Scottish businessman and politician

Kenneth Borthwick CBE DL JP (4 November 1915 - 30 August 2017) was a 20th-century Scottish businessman and Conservative Party politician who served as Lord Provost of Edinburgh from 1977 to 1980 and as Chairman of the 1986 Commonwealth Games.

==Life==
He was born in Leith in the final months of 1915. He was educated at Hermitage Primary School south of Leith Links, then, due to his father's death, won a place at George Heriot's School as a foundationer. He joined the Aberdeen police force in 1935 and served there for 12 years, also serving in the Second World War as a navigator in the RAF.
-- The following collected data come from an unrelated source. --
theorem refsGood_only {F : Nat} {s₀ : State} {s : State} {c : Cmd} {vectors : Nat} {sref : Option Nat}
    (hs : Only F s₀ s) (hF : Within 787528 F) :
    OnlyP F s₀ (refsGood s c vectors sref) := by
  unfold refsGood
  repeat' first
    | with_reducible assumption
    | (intro _ _ _ _; try dsimp -zeta only)
    | (intro _ _ _; try dsimp -zeta only)
    | (intro _ _; try dsimp -zeta only)
    | (intro _; try dsimp -zeta only)
    | (extract_lets +onlyGivenNames y; refine cut (p := Only F s₀ y) ?_ (fun _ => ?_); rotate_left; clear_value y; rotate_right; subst y)
    | (extract_lets +onlyGivenNames y; refine cut (p := OnlyP F s₀ y) ?_ (fun _ => ?_); rotate_left; clear_value y; rotate_right; subst y)
    | (extract_lets +onlyGivenNames y; try clear_value y)
    | with_reducible apply refGood_only
    | with_reducible exact hF.of (by decide)
    | with_reducible apply Only.ite
    | with_reducible apply OnlyP.ite
    | split
    | with_reducible apply OnlyP.mk'
    | with_reducible refine OnlyP.of_eq (by assumption) ?_
    | with_reducible apply OnlyP.snd
    | with_reducible exact OnlyP.elim (by assumption)

theorem issuePass_only {F : Nat} {s₀ : State} {c : Cmd} {s : State}
    (hs : Only F s₀ s) (hF : Within 59507784 F) :
    OnlyI F s₀ (issuePass c s) := by
  unfold issuePass
  repeat' first
    | with_reducible assumption
    | (intro _ _ _ _; try dsimp -zeta only)
    | (intro _ _ _; try dsimp -zeta only)
    | (intro _ _; try dsimp -zeta only)
    | (intro _; try dsimp -zeta only)
    | (extract_lets +onlyGivenNames y; refine cut (p := Only F s₀ y) ?_ (fun _ => ?_); rotate_left; clear_value y; rotate_right; subst y)
    | (extract_lets +onlyGivenNames y; refine cut (p := OnlyP F s₀ y) ?_ (fun _ => ?_); rotate_left; clear_value y; rotate_right; subst y)
    | (extract_lets +onlyGivenNames y; refine cut (p := OnlyI F s₀ y) ?_ (fun _ => ?_); rotate_left; clear_value y; rotate_right; subst y)
    | (extract_lets +onlyGivenNames y; try clear_value y)
    | with_reducible apply passCheck_only
    | with_reducible apply refsGood_only
    | with_reducible apply State.count32_only
    | with_reducible apply State.setEngine_only
    | with_reducible apply admitReady_only
    | with_reducible exact hF.of (by decide)
    | with_reducible apply Only.foldl
    | with_reducible apply OnlyP.foldl
    | with_reducible apply Only.ite
    | with_reducible apply OnlyP.ite
    | with_reducible apply OnlyI.ite
    | split
    | with_reducible apply OnlyP.mk'
    | with_reducible apply OnlyI.wait
    | with_reducible apply OnlyI.ofFail
    | with_reducible apply OnlyI.ofRun
    | with_reducible apply OnlyI.ofReady
    | with_reducible apply OnlyI.ofDone
    | with_reducible apply OnlyI.ofBroke
    | with_reducible refine OnlyP.of_eq (by assumption) ?_
    | with_reducible apply OnlyP.snd
    | with_reducible exact OnlyP.elim (by assumption)
    | with_reducible exact OnlyI.fail_eq rfl (by assumption)
    | with_reducible exact OnlyI.run_eq rfl (by assumption)
    | with_reducible exact OnlyI.ready_eq rfl (by assumption)
    | with_reducible exact OnlyI.done_eq rfl (by assumption)
    | with_reducible exact OnlyI.broke_eq rfl (by assumption)
    | with_reducible refine OnlyI.fail_eq (by assumption) ?_
    | with_reducible refine OnlyI.run_eq (by assumption) ?_
    | with_reducible refine OnlyI.ready_eq (by assumption) ?_
    | with_reducible refine OnlyI.done_eq (by assumption) ?_
    | with_reducible refine OnlyI.broke_eq (by assumption) ?_

theorem execMatrixPass_only {F : Nat} {s₀ : State} {g : Fin 16384} {s : State}
    (hs : Only F s₀ s) (hF : Within 36370744424 F) :
    OnlyN F s₀ (execMatrixPass g s) := by
  unfold execMatrixPass
  repeat' first
    | with_reducible assumption
    | (intro _ _ _ _; try dsimp -zeta only)
    | (intro _ _ _; try dsimp -zeta only)
    | (intro _ _; try dsimp -zeta only)
    | (intro _; try dsimp -zeta only)
    | with_reducible apply issue_only
    | with_reducible apply issuePass_only
    | with_reducible exact hF.of (by decide)
    | with_reducible apply OnlyN.next
    | with_reducible apply OnlyI.wait
    | with_reducible apply OnlyI.ofFail
    | with_reducible apply OnlyI.ofRun
    | with_reducible apply OnlyI.ofReady
    | with_reducible apply OnlyI.ofDone
    | with_reducible apply OnlyI.ofBroke
    | with_reducible exact OnlyI.fail_eq rfl (by assumption)
    | with_reducible exact OnlyI.run_eq rfl (by assumption)
    | with_reducible exact OnlyI.ready_eq rfl (by assumption)
    | with_reducible exact OnlyI.done_eq rfl (by assumption)
    | with_reducible exact OnlyI.broke_eq rfl (by assumption)
    | with_reducible refine OnlyI.fail_eq (by assumption) ?_
    | with_reducible refine OnlyI.run_eq (by assumption) ?_
    | with_reducible refine OnlyI.ready_eq (by assumption) ?_
    | with_reducible refine OnlyI.done_eq (by assumption) ?_
    | with_reducible refine OnlyI.broke_eq (by assumption) ?_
In 1947 he emigrated to South Africa with his young family, setting up business as a confectioner, but returned to Scotland in 1956, to avoid his children being educated in the apartheid system. He then became interested in local politics, representing Portobello on Edinburgh Corporation, Lothian Regional Council and Edinburgh District Council, first as a Progressive and then, after 1974, as a Conservative. During this period he did much to promote sport in the city, helping to create both the Commonwealth Pool and Hillend Ski Centre.

In 1977 Borthwick was elected Lord Provost of the city. He retired from Edinburgh District Council in 1980, then taking on the role of Honorary Consul of Malawi. He was also Dean of the Edinburgh and Leith Consular Corps. In 1986 he was appointed Chairman of the Commonwealth Games. However this Games was heavily affected by boycotts due to Britain's alleged collusion with South Africa's apartheid scheme.

He died peacefully at Edinburgh Royal Infirmary on 30 August 2017 aged 101. He was Edinburgh's longest-lived Lord Provost.

==Family==
In 1942 he married Irene (d.2009). They had three children, Gilroy, Jean and Andrew. Their son Gilroy (Gil) Borthwick (1946–1999) was a talented rugby player.